Digging deeper into this stock valuation, I will use a double stage dividend discount model. As a dividend growth investor, I’d rather see companies like big money making machine and assess their value as such.
|Input Descriptions for 15-Cell Matrix
|Enter Recent Annual Dividend Payment:
|Enter Expected Dividend Growth Rate Years 1-10:
|Enter Expected Terminal Dividend Growth Rate:
|Enter Discount Rate:
|Calculated Intrinsic Value OUTPUT 15-Cell Matrix
|Discount Rate (Horizontal)
|Margin of Safety
BCE has been the highest yielding telecom for several years and certainly deserves some attention. The current stock price seems fairly valued even with a relatively high discount rate of 10%. It is kind of the best of both worlds where you can expect a 10% total return while cashing a 5% dividend yield.
Source: how to use the Dividend Discount Model
BCE meet my 5th investing principle
Principle #6: The Rationale Used to Buy is Also Used to Sell
I’ve found that one of the biggest investor struggles is to know when to buy and sell their holdings. I use a very simple, but very effective rule to overcome my emotions when it is the time to pull the trigger. My investment decisions are motivated by the fact that the company confirms or not my investment thesis. Once the reasons (my investment thesis) why I purchase shares of a company are not valid anymore, I sell and never look back.

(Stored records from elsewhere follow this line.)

/-- The copy engine (R12, R262, R277, R279, R281). -/
structure CUnit where
  sb : DWord := 0
  db : DWord := 0
  /-- entries 256b to 256b + 255 are bank b -/
  banks : List (DWord × Bool) := List.replicate 512 (0, false)
  lastLoad : List (Option CbLoad) := [none, none]
  statSrc : DWord := 0
  statDst : DWord := 0
  statPad : DWord := 0
  statInArr : DWord := 0
  chunks : List Chunk := []
  /-- the packet of a `LAND` that has no credit yet: destination module, cell, packet (R280, R409) -/
  landOut : Option (Nat × Nat × Packet) := none
  deriving DecidableEq, Repr

/-- A slot of the landing buffer (R409). -/
structure LandSlot where
  packet : Packet
  /-- its place in the order of arrival -/
  order : Nat := 0
  /-- a task or a wicket holds it as its current packet -/
  held : Bool := false
  /-- a wicket handler has been started on it -/
  served : Bool := false
  deriving DecidableEq, Repr

/-- A wicket context (R40, R41, R144). -/
structure Wicket where
  running : Bool := false
  regs : List DWord := List.replicate 16 0
  iss : Issue := {}
  ctx : BitVec 16 := 0
  packet : Option Nat := none
  start : Nat := 0
  timef : Word := 0
  /-- it runs with no task resident (R41) -/
  alone : Bool := false
  /-- energy of its events with no image on the cell, in 1/256 pJ (R316, notes/assumptions/107) -/
  ea : Nat := 0
  deriving DecidableEq, Repr

/-- A cached translation of one context's page (R382, R383). -/
structure TlbEntry where
  ctx : BitVec 16
  /-- virtual base and size of the page -/
  va : Nat
  large : Bool
  leaf : DWord
  deriving DecidableEq, Repr

/-- Whether and how an image occupies the cell (R297). -/
inductive ImageState where
  | none | restoring | active | saving
  deriving DecidableEq, Repr

/-- A stop of the resident task in progress (R301). -/
structure Stop where
  reason : StopReason
  /-- the cause of an absorbed fault, and the page that was not present -/
  cause : BitVec 8 := 0
  page : Nat := 0
  /-- the M marker has returned -/
  mDone : Bool := false
  /-- the landing tag awaited -/
  tag : BitVec 16 := 0
  deriving DecidableEq, Repr

/-- What the cell knows of the resident task (R122, R297, R301, R339, R343). -/
structure Resident where
  task : Option Nat := none
  image : ImageState := .none
  stop : Option Stop := none
  lastCtx : BitVec 16 := 0
  ctx : BitVec 16 := 0
  prio : BitVec 6 := 0
  maxred : BitVec 32 := 0
  /-- the kernel's declared maximum bounds, a nibble for each of S, V, M, C (R339) -/
  maxb : BitVec 16 := 0xFFFF
  det : Bool := false
  energy : BitVec 48 := 0
  esat : Bool := false
  ea : Nat := 0
  rc : BitVec 10 := 0
  escale : BitVec 5 := 0
  fenced : Bool := false
  /-- the codebook replay of the restore in progress is done (R279) -/
  replayed : Bool := false
  deriving DecidableEq, Repr

/-- The energy weights of a cell (R315). -/
structure Weights where
  scalar : BitVec 16 := 0
  vector : BitVec 16 := 0
  peStep : BitVec 16 := 0
  pair : BitVec 16 := 0
  copyB : BitVec 16 := 0
  hbmB : BitVec 16 := 0
  lpdB : BitVec 16 := 0
  cxlB : BitVec 16 := 0
  linkB : BitVec 16 := 0
  static : BitVec 16 := 0
  deriving DecidableEq, Repr

/-- A breakpoint (R434). -/
structure Breakpoint where
  en : Bool := false
  anyTag : Bool := false
  pcw : BitVec 50 := 0
  strm : BitVec 2 := 0
  tag : BitVec 10 := 0
  deriving DecidableEq, Repr

/-- The debug and sampling registers of a cell (R430 to R438). -/
structure Debug where
  halt : Bool := false
  /-- a stop is requested, with its `WHY` (R431) -/
  stopping : Option (BitVec 3) := none
  sstrm : BitVec 2 := 0
  brken : Bool := false
  stopped : Bool := false
  why : BitVec 3 := 0
  bstrm : BitVec 2 := 0
  bnum : BitVec 2 := 0
  stepblk : Bool := false
  /-- the stream whose entry a breakpoint stopped at does not match again (R434) -/
  bpSkip : Option Stream := none
  bps : List Breakpoint := List.replicate 4 {}
  stepping : Option Stream := none
  hc : List DWord := List.replicate 12 0
  tw : List DWord := List.replicate 32 0
  smpPer : BitVec 16 := 0
  smpCnt : DWord := 0
  smpAt : Nat := 0
  smp : List DWord := List.replicate 4 0
  smpCls : BitVec 6 := 0
  /-- the classes of the heads of V, M and C in the last cycle (R436) -/
  cls : List (BitVec 2) := List.replicate 3 0
  deriving DecidableEq, Repr

/-- Where an access of the module's own agents comes from: the context and the virtual address of its translation (R106), and for an
`ST` its own address (R435). -/
structure AccessOrigin where
  ctx : BitVec 16
  va : Nat
  pc : Option DWord := none
  deriving DecidableEq, Repr

/-- An access to a cell window that waits on a shutter, or a register write that waits for the owning
engine's next command boundary (R21, R22). -/
structure WindowAccess where
  agent : Nat × Agent
  off : Nat
  size : Nat
  wr : Option (List Byte)
  since : Nat
  via : Option AccessOrigin := none
  deriving DecidableEq, Repr

/-- A cell (R12). -/
structure Cell where
  s : SUnit := {}
  trap : TrapUnit := {}
  v : VUnit := {}
  m : MUnit := {}
  c : CUnit := {}
  ev : Engine := {}
  em : Engine := {}
  ec : Engine := {}
  tokens : List (BitVec 16) := List.replicate 32 0
  /-- reset FREE -/
  shutters : List (BitVec 3) := List.replicate 128 5
  /-- the 2 MiB scratchpad by byte offset -/
  pad : Memory := []
  tensors : List (BitVec 512) := List.replicate 256 0
  wickets : List Wicket := List.replicate 3 {}
  /-- the landing buffer, and the arrivals order (R409) -/
  landing : List (Option LandSlot) := List.replicate 16 none
  /-- fetched S words by context and address (notes/assumptions/9) -/
  icache : List ((BitVec 16 × DWord) × Word) := []
  gen : BitVec 32 := 0
  tlb : List TlbEntry := []
  /-- current-page and next-page registers: M's four, then C's three (R383) -/
  pageRegs : List (Option TlbEntry × Option TlbEntry) := List.replicate 7 (none, none)
  pfdist : BitVec 17 := 4096
  res : Resident := {}
  weights : Weights := {}
  dbg : Debug := {}
  winWaits : List WindowAccess := []
  /-- energy of a wicket's events with no image on the cell, before it is credited to the wicket (R316) -/
  loose : Nat := 0
  winRegs : List WindowAccess := []
  /-- agents whose access has met a save or a restore at the scratchpad (R302) -/
  barred : List (Nat × Agent) := []
  /-- the cycle of the last move of one of its agents, and that agent's place in the order of a cycle (R36, R99) -/
  moved : Option (Nat × Nat) := none
  deriving DecidableEq, Repr

/-- A request at a quad's atomic engine (R93 to R95). -/
structure AtomicReq where
  id : Nat
  cell : Nat
  agent : Agent
  /-- the context whose translation gave the address -/
  ctx : BitVec 16
  /-- the source die -/
  die : Nat
  pa : Nat
  width : Nat
  /-- `fn` of `ATOM`, or 31 for `CAS` -/
  op : Nat
  b : DWord
  cmp : DWord
  clock : List Word
  /-- the cycle of arrival -/
  since : Nat := 0
  admitted : Bool := false
  deriving DecidableEq, Repr

/-- A quad (R95, R382, R394). -/
structure Quad where
  tlb : List TlbEntry := []
  requests : List AtomicReq := []
  lastCell : Nat := 0
  misses : BitVec 4 := 0
  deriving DecidableEq, Repr

/-- Bytes written from an address on; with a mask, only its 1 bits are written (R87). -/
structure Part where
  addr : Nat
  bytes : List Byte
  mask : List Byte := []
  deriving DecidableEq, Repr

/-- A write that a die has sent to another die (R83): one part, or the planes and guard bits of one block (R101). -/
structure CrossWrite where
  dst : Nat
  src : Nat
  /-- number of the write, the same for each of its messages -/
  seq : Nat
  agent : Nat × Agent
  clock : List Word
  parts : List Part
  deriving DecidableEq, Repr

/-- Memory outside the cells: the four views, the writes between them, poison and errors (R16, R81 to R83, R423). -/
structure MemUnit where
  views : List Memory := List.replicate 4 []
  pend : List CrossWrite := []
  nextSeq : Nat := 0
  clocks : List (List Word) := List.replicate 4 (List.replicate 4 0)
  /-- bases of poisoned granules -/
  poison : List Nat := []
  /-- on-chip locations that hold an uncorrectable error (R425) -/
  uncorr : List ErrorSite := []
  deriving DecidableEq, Repr

/-- The state of a context (R290). -/
inductive CtxState where
  | free | active | faulted | destroyed
  deriving DecidableEq, Repr

/-- The dispatcher's copy of a context table entry (R290, R292, R298). -/
structure Context where
  state : CtxState := .free
  ptroot : Nat := 0
  tvec0 : DWord := 0
  fpool : Nat := 0
  fslots : Nat := 0
  fsize : Nat := 0
  nrbase : Nat := 0
  nrlog : Nat := 0
  supok : Bool := false
  esc : BitVec 5 := 0
  etotal : BitVec 48 := 0
  esat : Bool := false
  nrprod : BitVec 32 := 0
  slots : List Nat := []
  deriving DecidableEq, Repr

/-- A continuation record (R25). -/
structure Record where
  spc : DWord := 0
  vpc : DWord := 0
  mpc : DWord := 0
  cpc : DWord := 0
  frame : DWord := 0
  taskid : BitVec 32 := 0
  nodeid : BitVec 32 := 0
  basepri : BitVec 8 := 0
  ceilpri : BitVec 8 := 0
  ctxid : BitVec 16 := 0
  launchid : BitVec 32 := 0
  skind : BitVec 8 := 0
  scause : BitVec 8 := 0
  sinfo : BitVec 16 := 0
  flags : BitVec 8 := 0
  resv : BitVec 24 := 0
  deriving DecidableEq, Repr

/-- The states of a task (R31). -/
inductive TaskState where
  | waiting | ready | dispatched | running | suspFault | suspYield | suspLand | suspPreempt | retired
  | cancelled
  deriving DecidableEq, Repr

/-- The image of a task that is off a cell: what the private regions of its save frame hold (R299). -/
structure Image where
  s : SUnit
  trap : TrapUnit
  vMasks : List (BitVec 64)
  vPreds : BitVec 8
  affine : List Affine
  ev : Engine
  em : Engine
  ec : Engine
  m : MUnit
  sb : DWord
  db : DWord
  lastLoad : List (Option CbLoad)
  wickets : List Wicket
  res : Resident
  accv : Bool
  tfv : Bool
  landOut : Option (Nat × Nat × Packet)
  deriving DecidableEq, Repr

/-- A task known to the dispatcher (R25, R31). -/
structure Task where
  record : Record
  /-- virtual address of the record -/
  va : Nat
  state : TaskState
  deps : Nat := 0
  /-- cycle at which its wait began (R327) -/
  waitSince : Nat := 0
  slot : Option Nat := none
  cell : Option Nat := none
  image : Option Image := none
  /-- the page it waits for (R385) -/
  page : Nat := 0
  /-- the module it was stolen from, and the order key in the pool (R326, R332) -/
  stolenFrom : Option Nat := none
  order : Nat := 0
  cancelReq : Bool := false
  argBlock : DWord := 0
  /-- the queue it was taken from; 2,048 for a stolen task, above every real one (R327) -/
  qid : Nat := 2048
  /-- the cell it last ran on (R313, R327, R411) -/
  lastCell : Nat := 0
  dispatchedAt : Nat := 0
  /-- header address and header copy that came with a stolen task (R332, notes/assumptions/26) -/
  kernel : Option (Nat × BitVec 512) := none
  /-- it has been stolen before; the module that has it now; its thief has not acknowledged it (R332) -/
  wasStolen : Bool := false
  stolenTo : Option Nat := none
  granted : Bool := false
  /-- the cell on which a pre-emption is outstanding on its behalf (R329) -/
  wants : Option Nat := none
  /-- the page it faulted on has become resident before its save was complete (R385) -/
  woken : Bool := false
  deriving DecidableEq, Repr

/-- A slot that has been put and not taken: the cycle of its put, its place among all puts (R327), and the launch it was put
into; for a launch of another module also whether the tasks put into it are written off (R354) or held (R357), and its
header (R340). -/
structure SlotPut where
  since : Nat := 0
  seq : Nat := 0
  launch : BitVec 32 := 0
  gone : Bool := false
  held : Bool := false
  kernel : Option (Nat × BitVec 512) := none
  /-- the ceiling priority of the record that was put (R28, R327), and the cell on which a pre-emption is outstanding on the
  task's behalf (R329) -/
  ceil : Nat := 63
  wants : Option Nat := none
  deriving DecidableEq, Repr

/-- Untaken slots whose cancelling waits on a shutter (R21, R324): the queue and its copy, the next slot, how many are left,
and how many records have been cancelled; whether the context's DESTROY asked for it. -/
structure SlotCancel where
  qid : Nat
  next : Nat
  left : List SlotPut
  done : Nat
  byCtx : Bool
  deriving DecidableEq, Repr

/-- The dispatcher's copy of a ready queue's entry (R319). -/
structure RQueue where
  state : BitVec 3 := 0
  base : Nat := 0
  rlog : Nat := 0
  level : BitVec 6 := 0
  ctx : BitVec 16 := 0
  put : BitVec 32 := 0
  take : BitVec 32 := 0
  ncancel : BitVec 32 := 0
  /-- the untaken slots, oldest first (R326) -/
  puts : List SlotPut := []
  deriving DecidableEq, Repr

/-- A graph's node that holds or has held a launch: its id (0 until a launch of another module has got one), whether it
is COMPLETE, and whether it is held (R357). -/
structure GNode where
  launch : BitVec 32
  complete : Bool := false
  held : Bool := false
  /-- the group's state with a count of 0 before a launch of another module joined (R346) -/
  was : BitVec 3 := 2
  deriving DecidableEq, Repr

/-- A group (R349), with what its home dispatcher keeps: the header copy and operand declarations of a
launch (R340, R344), the edges of a graph (R356). A phase or a job keeps its members on other modules as nodes. -/
structure Group where
  state : BitVec 3 := 7
  level : BitVec 2 := 0
  err : Bool := false
  bnd : BitVec 2 := 0
  ctx : BitVec 16 := 0
  parent : BitVec 32 := 0
  count : BitVec 48 := 0
  bval : DWord := 0
  node : BitVec 32 := 0
  nedge : BitVec 32 := 0
  garg : DWord := 0
  header : BitVec 512 := 0
  /-- a launch that `LAUNCH` bound to a kernel (R340) -/
  bound : Bool := false
  ops : List (BitVec 128) := []
  edges : List (Nat × Nat) := []
  nodes : List (Nat × GNode) := []
  /-- a launch that is a graph node is held (R357) -/
  held : Bool := false
  /-- the barrier of a phase's boundary has been RELEASED since its CLOSE (R354) -/
  met : Bool := false
  /-- how many tasks and peer stores of a launch other modules hold, by module (R351, R354) -/
  afar : List (Nat × Nat) := []
  /-- modules and cells whose `GCTL` WAIT stalls on the group (R360) -/
  waiters : List (Nat × Nat) := []
  deriving DecidableEq, Repr

/-- A barrier (R364). -/
structure Barrier where
  state : BitVec 2 := 0
  auto : Bool := false
  err : Bool := false
  epoch : BitVec 16 := 0
  parts : BitVec 16 := 0
  arrv : BitVec 16 := 0
  expect : DWord := 0
  pend : DWord := 0
  rtime : DWord := 0
  deriving DecidableEq, Repr

/-- An arrival sent to the barrier unit and not applied yet (R366, R367). -/
structure Arrival where
  cell : Nat
  agent : Agent
  ctx : BitVec 16
  barrier : Nat
  bytes : DWord
  /-- the cycle in which it was sent -/
  sent : Nat := 0
  deriving DecidableEq, Repr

When you have the possibility to invest in a strong yielder as BCE and still hope for a small stock appreciation growth, you must take a hold of it. BCE shows a well-diversified business model and will continue to generate strong cash flow in the future.
However, I must remind investors that BCE has US$24.1 billion in debt, which gives it a debt-to-equity ratio of about 1.62. This is not a perfect situation as interest rates are now rising.
BCE shows a solid investment thesis and meets my 6th investing principle.
Principle #7: Think Core, Think Growth
My investing strategy is divided into two segments: the core portfolio built with strong & stable stocks meeting all our requirements. The second part is called the “dividend growth stock addition” where I may ignore one of the metrics mentioned in principles #1 to #5 for a greater upside potential (e.g. riskier pick as well).
BCE is probably the best compromise for an income seeker. While it’s stock is relatively stable, shareholders enjoy a steady yield. Since payment is fairly secure, BCE falls into the “buy and sleep” stock. This is the main reason why it is part of my Canadian portfolios.
BCE is a core holding.
Final Thoughts on BCE – Buy, Hold or Sell?
At the current valuation, BCE is still interesting for an income seeking investor. Such a company rarely trades at a bargain price. I think that if BCE is not part of your portfolio already, you should definitely consider it.
Disclaimer: I do hold BCE in my DividendStocksRock portfolios.